* **Problem**
Pull out of the data below the stretch of lines bounded by the one containing "theorem State.snoopAnswer_wf (s" and the one containing "theorem State.resendKept_mem (s", both bounds included, unchanged.

====

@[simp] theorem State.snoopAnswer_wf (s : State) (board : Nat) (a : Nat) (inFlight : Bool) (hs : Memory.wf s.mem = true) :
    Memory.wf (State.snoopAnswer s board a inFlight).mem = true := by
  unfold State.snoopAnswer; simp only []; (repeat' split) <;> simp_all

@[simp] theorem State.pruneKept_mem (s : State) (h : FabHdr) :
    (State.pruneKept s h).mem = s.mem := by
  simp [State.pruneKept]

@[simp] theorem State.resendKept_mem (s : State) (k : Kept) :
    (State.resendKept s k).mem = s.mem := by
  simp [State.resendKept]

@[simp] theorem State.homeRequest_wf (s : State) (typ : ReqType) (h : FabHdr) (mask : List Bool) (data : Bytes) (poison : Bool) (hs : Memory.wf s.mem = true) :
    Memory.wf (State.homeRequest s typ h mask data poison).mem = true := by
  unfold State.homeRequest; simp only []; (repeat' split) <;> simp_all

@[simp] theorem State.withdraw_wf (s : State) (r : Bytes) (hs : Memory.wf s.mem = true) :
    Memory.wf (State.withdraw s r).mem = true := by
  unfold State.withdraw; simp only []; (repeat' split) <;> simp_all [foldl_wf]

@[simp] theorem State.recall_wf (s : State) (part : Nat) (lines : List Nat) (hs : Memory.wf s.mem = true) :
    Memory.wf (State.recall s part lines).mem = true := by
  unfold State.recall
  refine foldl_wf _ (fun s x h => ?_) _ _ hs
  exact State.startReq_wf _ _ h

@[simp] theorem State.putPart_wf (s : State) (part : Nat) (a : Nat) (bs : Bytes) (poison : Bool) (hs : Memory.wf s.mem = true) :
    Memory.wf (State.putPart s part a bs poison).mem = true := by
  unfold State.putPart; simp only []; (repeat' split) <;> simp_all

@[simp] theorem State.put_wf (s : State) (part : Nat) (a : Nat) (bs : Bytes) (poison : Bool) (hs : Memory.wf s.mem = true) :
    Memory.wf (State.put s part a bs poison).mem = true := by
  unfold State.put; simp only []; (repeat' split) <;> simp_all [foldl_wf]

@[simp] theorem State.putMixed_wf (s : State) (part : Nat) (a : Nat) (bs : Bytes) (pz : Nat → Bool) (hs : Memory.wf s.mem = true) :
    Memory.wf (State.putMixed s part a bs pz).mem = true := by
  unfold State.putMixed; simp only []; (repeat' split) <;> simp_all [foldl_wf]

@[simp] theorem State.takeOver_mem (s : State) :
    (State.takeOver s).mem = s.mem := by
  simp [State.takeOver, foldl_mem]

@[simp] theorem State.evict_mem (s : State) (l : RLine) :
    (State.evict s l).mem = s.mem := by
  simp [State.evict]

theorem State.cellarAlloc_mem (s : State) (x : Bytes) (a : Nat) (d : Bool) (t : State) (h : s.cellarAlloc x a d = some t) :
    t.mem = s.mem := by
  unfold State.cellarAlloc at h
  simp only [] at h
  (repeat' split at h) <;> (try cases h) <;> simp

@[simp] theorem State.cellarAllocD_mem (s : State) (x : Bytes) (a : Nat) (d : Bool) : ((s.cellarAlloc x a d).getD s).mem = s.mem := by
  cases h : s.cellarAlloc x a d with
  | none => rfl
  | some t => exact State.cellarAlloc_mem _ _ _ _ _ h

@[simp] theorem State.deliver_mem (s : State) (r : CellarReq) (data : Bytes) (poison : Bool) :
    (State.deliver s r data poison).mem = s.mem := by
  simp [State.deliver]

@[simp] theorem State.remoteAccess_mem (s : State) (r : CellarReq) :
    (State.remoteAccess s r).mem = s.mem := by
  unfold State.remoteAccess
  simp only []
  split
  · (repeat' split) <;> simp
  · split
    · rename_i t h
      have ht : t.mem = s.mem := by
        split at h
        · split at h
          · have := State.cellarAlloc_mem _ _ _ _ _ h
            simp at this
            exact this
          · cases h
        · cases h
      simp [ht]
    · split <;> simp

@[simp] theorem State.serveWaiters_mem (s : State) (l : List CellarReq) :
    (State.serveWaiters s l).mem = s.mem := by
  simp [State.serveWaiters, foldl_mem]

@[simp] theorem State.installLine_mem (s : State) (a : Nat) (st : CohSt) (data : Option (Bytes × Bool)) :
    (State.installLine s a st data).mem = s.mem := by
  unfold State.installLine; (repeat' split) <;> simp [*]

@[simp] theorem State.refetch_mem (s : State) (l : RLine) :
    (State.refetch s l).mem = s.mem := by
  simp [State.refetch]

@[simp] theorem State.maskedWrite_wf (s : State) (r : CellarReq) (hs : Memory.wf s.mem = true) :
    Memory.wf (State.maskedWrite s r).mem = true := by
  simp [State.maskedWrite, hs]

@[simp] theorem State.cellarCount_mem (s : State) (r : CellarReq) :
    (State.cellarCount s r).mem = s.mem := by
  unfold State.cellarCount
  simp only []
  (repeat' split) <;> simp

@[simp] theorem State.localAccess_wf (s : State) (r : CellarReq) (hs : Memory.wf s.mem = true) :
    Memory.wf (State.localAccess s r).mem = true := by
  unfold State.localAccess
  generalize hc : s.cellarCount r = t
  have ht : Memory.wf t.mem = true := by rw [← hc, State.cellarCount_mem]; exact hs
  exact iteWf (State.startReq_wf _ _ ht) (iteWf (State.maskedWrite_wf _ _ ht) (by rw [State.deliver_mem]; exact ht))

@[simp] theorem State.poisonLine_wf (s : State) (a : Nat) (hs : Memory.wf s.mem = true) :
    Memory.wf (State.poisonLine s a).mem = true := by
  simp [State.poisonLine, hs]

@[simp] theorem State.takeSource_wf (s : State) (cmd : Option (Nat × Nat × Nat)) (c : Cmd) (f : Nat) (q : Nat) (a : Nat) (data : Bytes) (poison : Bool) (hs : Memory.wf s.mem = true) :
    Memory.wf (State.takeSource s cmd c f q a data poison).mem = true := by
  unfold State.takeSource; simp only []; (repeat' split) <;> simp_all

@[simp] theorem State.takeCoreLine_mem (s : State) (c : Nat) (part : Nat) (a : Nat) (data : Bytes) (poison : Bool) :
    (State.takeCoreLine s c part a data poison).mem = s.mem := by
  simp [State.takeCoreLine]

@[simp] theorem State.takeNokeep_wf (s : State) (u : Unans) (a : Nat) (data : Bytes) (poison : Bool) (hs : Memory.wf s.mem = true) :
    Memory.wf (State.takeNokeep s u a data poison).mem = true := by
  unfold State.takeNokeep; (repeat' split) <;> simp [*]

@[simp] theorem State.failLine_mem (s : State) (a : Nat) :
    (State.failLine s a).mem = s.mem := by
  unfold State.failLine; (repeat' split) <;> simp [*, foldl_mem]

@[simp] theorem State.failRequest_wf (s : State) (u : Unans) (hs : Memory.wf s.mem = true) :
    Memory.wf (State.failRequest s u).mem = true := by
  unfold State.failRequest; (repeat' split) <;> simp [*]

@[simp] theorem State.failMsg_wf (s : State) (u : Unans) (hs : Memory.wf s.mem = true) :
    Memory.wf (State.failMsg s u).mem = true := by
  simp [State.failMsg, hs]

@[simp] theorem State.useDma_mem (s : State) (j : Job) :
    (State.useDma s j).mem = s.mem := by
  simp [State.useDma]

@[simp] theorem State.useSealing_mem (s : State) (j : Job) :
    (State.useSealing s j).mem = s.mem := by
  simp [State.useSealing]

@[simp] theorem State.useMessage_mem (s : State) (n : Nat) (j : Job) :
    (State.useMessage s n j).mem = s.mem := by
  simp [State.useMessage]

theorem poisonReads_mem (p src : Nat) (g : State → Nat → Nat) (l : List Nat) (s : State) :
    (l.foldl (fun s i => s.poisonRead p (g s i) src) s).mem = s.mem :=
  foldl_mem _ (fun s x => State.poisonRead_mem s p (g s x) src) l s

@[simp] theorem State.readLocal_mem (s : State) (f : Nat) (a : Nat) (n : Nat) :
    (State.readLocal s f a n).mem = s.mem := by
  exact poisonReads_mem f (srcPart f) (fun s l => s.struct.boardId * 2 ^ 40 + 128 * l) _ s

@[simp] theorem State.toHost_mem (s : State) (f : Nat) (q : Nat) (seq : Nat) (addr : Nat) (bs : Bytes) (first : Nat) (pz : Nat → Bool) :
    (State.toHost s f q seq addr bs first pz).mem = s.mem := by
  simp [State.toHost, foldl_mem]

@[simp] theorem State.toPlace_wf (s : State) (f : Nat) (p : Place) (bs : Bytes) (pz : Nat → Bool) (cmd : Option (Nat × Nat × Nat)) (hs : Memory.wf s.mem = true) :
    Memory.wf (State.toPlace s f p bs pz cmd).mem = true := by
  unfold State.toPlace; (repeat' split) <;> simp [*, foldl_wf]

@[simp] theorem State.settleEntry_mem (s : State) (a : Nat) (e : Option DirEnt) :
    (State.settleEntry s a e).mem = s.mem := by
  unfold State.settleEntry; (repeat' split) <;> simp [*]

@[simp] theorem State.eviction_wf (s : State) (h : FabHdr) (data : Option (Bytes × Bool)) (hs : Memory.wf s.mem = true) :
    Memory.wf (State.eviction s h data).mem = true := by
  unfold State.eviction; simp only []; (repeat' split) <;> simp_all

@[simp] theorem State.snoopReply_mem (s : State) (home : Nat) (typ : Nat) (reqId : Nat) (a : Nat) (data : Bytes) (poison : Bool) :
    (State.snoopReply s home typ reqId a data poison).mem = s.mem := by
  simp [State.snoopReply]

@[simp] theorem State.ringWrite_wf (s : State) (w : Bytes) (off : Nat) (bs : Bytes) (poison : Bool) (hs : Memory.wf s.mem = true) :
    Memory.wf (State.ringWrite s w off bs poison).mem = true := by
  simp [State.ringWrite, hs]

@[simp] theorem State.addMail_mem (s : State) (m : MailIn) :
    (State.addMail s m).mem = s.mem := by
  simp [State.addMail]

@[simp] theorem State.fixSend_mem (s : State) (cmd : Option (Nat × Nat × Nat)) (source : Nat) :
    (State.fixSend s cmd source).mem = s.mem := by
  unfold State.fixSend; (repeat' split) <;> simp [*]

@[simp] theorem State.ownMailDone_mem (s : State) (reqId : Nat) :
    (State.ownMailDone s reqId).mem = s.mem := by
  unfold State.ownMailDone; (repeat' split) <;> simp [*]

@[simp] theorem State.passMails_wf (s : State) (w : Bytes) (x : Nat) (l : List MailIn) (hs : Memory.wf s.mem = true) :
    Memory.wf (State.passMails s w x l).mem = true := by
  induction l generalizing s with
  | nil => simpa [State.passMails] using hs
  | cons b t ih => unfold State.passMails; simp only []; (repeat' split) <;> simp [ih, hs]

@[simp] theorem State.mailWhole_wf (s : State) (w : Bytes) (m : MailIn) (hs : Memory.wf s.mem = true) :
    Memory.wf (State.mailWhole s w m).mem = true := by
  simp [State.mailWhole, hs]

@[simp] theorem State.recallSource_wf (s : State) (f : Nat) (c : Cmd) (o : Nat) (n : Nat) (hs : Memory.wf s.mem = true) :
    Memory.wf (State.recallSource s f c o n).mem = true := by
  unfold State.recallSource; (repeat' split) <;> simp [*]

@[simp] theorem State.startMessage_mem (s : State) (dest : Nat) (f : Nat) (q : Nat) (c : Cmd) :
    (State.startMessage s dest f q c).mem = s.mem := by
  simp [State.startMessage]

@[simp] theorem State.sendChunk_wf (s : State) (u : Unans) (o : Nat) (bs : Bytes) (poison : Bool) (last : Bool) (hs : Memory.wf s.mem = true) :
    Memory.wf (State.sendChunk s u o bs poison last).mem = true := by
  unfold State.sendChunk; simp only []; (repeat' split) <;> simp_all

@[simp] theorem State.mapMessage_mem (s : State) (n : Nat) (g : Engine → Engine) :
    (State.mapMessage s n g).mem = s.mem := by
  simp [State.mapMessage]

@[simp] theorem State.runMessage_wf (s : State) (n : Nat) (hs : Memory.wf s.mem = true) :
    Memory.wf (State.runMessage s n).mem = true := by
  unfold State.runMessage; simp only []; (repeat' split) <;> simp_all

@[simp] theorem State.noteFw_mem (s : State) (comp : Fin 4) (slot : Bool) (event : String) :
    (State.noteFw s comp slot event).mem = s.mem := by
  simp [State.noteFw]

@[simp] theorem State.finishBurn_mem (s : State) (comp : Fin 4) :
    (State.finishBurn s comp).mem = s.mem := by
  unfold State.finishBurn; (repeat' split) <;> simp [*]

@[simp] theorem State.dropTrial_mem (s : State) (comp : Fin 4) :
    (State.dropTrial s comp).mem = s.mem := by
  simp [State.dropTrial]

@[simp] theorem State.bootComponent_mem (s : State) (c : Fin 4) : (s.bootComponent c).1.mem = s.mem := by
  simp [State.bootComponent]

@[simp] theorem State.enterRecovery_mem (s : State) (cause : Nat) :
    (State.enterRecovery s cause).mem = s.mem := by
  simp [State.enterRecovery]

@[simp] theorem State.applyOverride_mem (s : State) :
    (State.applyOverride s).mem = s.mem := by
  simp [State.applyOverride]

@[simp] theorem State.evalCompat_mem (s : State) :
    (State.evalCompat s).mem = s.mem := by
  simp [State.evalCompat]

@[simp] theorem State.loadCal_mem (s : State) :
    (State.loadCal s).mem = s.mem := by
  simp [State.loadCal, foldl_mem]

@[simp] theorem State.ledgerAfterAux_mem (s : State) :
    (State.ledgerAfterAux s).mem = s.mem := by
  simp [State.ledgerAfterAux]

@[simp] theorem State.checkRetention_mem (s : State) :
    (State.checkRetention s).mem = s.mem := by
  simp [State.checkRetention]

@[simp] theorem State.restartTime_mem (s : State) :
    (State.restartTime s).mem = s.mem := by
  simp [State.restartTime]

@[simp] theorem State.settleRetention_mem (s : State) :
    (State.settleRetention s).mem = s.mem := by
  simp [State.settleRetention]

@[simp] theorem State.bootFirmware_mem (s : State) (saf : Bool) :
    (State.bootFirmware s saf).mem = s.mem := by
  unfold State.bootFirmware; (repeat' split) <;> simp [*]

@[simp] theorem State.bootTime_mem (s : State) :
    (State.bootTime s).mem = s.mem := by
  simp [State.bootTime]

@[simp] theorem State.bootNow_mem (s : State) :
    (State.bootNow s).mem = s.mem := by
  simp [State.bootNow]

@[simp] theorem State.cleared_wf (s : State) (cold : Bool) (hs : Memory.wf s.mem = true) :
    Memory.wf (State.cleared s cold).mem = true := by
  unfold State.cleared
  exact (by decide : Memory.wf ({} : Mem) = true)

====

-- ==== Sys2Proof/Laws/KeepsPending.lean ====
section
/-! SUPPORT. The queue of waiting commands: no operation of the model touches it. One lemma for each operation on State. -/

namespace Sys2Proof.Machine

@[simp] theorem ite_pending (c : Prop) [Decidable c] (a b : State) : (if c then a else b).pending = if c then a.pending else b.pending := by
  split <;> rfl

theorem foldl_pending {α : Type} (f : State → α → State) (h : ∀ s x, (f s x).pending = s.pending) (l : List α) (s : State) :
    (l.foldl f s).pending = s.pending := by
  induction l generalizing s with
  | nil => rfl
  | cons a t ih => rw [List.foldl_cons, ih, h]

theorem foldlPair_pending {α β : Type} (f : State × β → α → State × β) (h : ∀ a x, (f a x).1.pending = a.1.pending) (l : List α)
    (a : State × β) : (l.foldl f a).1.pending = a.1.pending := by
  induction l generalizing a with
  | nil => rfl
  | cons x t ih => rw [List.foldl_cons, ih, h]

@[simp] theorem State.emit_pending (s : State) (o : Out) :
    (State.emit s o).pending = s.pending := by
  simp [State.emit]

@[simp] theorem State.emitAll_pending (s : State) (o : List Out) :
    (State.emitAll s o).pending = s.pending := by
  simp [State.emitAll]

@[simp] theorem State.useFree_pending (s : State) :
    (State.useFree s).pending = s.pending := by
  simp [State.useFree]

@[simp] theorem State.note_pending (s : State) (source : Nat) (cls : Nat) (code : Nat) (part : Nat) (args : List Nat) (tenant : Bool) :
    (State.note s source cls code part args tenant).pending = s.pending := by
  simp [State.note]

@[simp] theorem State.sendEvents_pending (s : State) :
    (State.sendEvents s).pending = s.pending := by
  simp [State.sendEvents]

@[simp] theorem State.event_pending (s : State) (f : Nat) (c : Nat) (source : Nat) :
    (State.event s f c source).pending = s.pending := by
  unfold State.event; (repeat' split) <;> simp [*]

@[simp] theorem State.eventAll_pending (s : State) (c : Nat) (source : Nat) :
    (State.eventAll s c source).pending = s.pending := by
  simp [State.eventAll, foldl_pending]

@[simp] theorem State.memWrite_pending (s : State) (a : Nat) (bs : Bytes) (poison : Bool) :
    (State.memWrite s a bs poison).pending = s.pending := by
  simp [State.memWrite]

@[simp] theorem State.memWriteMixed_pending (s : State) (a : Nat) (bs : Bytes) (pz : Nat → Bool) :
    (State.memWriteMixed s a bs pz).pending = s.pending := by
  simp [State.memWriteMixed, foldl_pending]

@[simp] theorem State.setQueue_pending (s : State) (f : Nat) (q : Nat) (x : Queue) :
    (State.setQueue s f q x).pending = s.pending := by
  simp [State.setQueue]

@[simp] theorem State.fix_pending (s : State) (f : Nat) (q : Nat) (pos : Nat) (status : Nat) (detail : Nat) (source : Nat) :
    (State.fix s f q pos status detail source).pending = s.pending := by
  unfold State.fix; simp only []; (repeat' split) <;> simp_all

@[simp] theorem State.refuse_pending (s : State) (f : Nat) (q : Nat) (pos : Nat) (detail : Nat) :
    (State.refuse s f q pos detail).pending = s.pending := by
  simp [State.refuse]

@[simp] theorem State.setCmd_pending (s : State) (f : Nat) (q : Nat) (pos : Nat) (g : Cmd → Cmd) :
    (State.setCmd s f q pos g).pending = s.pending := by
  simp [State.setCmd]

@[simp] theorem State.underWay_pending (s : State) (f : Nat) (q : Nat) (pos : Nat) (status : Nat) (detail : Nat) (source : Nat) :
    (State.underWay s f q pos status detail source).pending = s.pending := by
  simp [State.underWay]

====

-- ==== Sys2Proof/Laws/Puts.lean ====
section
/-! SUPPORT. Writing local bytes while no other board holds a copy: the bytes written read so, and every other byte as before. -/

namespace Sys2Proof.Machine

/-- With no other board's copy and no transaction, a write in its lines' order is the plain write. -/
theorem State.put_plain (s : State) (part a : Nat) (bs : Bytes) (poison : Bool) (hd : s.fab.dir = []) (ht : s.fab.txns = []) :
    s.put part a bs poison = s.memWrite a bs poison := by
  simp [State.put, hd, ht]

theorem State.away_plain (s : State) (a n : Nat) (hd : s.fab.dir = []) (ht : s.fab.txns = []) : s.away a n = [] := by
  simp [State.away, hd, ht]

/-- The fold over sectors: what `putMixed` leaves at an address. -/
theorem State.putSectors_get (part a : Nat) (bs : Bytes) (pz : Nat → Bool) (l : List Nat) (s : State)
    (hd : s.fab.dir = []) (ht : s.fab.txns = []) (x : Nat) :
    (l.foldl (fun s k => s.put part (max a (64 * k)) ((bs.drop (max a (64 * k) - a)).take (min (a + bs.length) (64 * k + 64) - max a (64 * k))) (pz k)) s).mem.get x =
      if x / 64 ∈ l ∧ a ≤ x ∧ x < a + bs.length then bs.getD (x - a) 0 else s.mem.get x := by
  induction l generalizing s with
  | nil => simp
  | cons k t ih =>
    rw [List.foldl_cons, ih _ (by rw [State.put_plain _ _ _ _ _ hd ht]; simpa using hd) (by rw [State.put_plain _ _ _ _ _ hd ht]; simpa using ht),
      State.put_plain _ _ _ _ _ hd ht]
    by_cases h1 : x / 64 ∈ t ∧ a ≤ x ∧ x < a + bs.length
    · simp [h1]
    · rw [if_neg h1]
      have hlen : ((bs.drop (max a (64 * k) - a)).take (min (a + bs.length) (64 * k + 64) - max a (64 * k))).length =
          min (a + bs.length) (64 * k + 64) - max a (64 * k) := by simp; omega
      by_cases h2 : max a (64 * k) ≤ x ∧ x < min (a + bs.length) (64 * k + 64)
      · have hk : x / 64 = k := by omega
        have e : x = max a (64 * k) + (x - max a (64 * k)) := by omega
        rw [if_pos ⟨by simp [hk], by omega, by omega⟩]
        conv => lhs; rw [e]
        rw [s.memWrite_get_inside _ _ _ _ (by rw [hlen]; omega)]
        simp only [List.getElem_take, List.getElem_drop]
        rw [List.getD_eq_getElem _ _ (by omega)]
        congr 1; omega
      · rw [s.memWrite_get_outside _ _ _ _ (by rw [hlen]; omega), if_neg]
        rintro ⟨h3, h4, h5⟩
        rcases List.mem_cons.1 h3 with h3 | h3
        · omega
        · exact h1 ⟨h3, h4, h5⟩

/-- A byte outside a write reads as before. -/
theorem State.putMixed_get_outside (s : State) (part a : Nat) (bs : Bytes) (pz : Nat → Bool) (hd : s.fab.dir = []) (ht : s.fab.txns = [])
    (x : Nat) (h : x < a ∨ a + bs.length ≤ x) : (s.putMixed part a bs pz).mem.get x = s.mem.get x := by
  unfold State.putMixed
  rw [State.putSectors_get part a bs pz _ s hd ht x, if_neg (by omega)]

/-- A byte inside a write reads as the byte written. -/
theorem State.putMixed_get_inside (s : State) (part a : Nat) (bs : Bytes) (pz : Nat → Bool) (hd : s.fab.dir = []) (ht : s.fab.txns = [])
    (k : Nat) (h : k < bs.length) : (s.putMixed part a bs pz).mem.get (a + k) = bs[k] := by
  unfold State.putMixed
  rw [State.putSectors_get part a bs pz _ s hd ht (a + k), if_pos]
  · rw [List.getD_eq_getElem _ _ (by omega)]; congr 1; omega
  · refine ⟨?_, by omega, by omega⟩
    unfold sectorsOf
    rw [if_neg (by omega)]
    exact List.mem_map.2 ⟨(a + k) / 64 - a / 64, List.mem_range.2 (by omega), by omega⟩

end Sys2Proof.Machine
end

====

* **Response to this exercise**
@[simp] theorem State.snoopAnswer_wf (s : State) (board : Nat) (a : Nat) (inFlight : Bool) (hs : Memory.wf s.mem = true) :
    Memory.wf (State.snoopAnswer s board a inFlight).mem = true := by
  unfold State.snoopAnswer; simp only []; (repeat' split) <;> simp_all

@[simp] theorem State.pruneKept_mem (s : State) (h : FabHdr) :
    (State.pruneKept s h).mem = s.mem := by
  simp [State.pruneKept]

@[simp] theorem State.resendKept_mem (s : State) (k : Kept) :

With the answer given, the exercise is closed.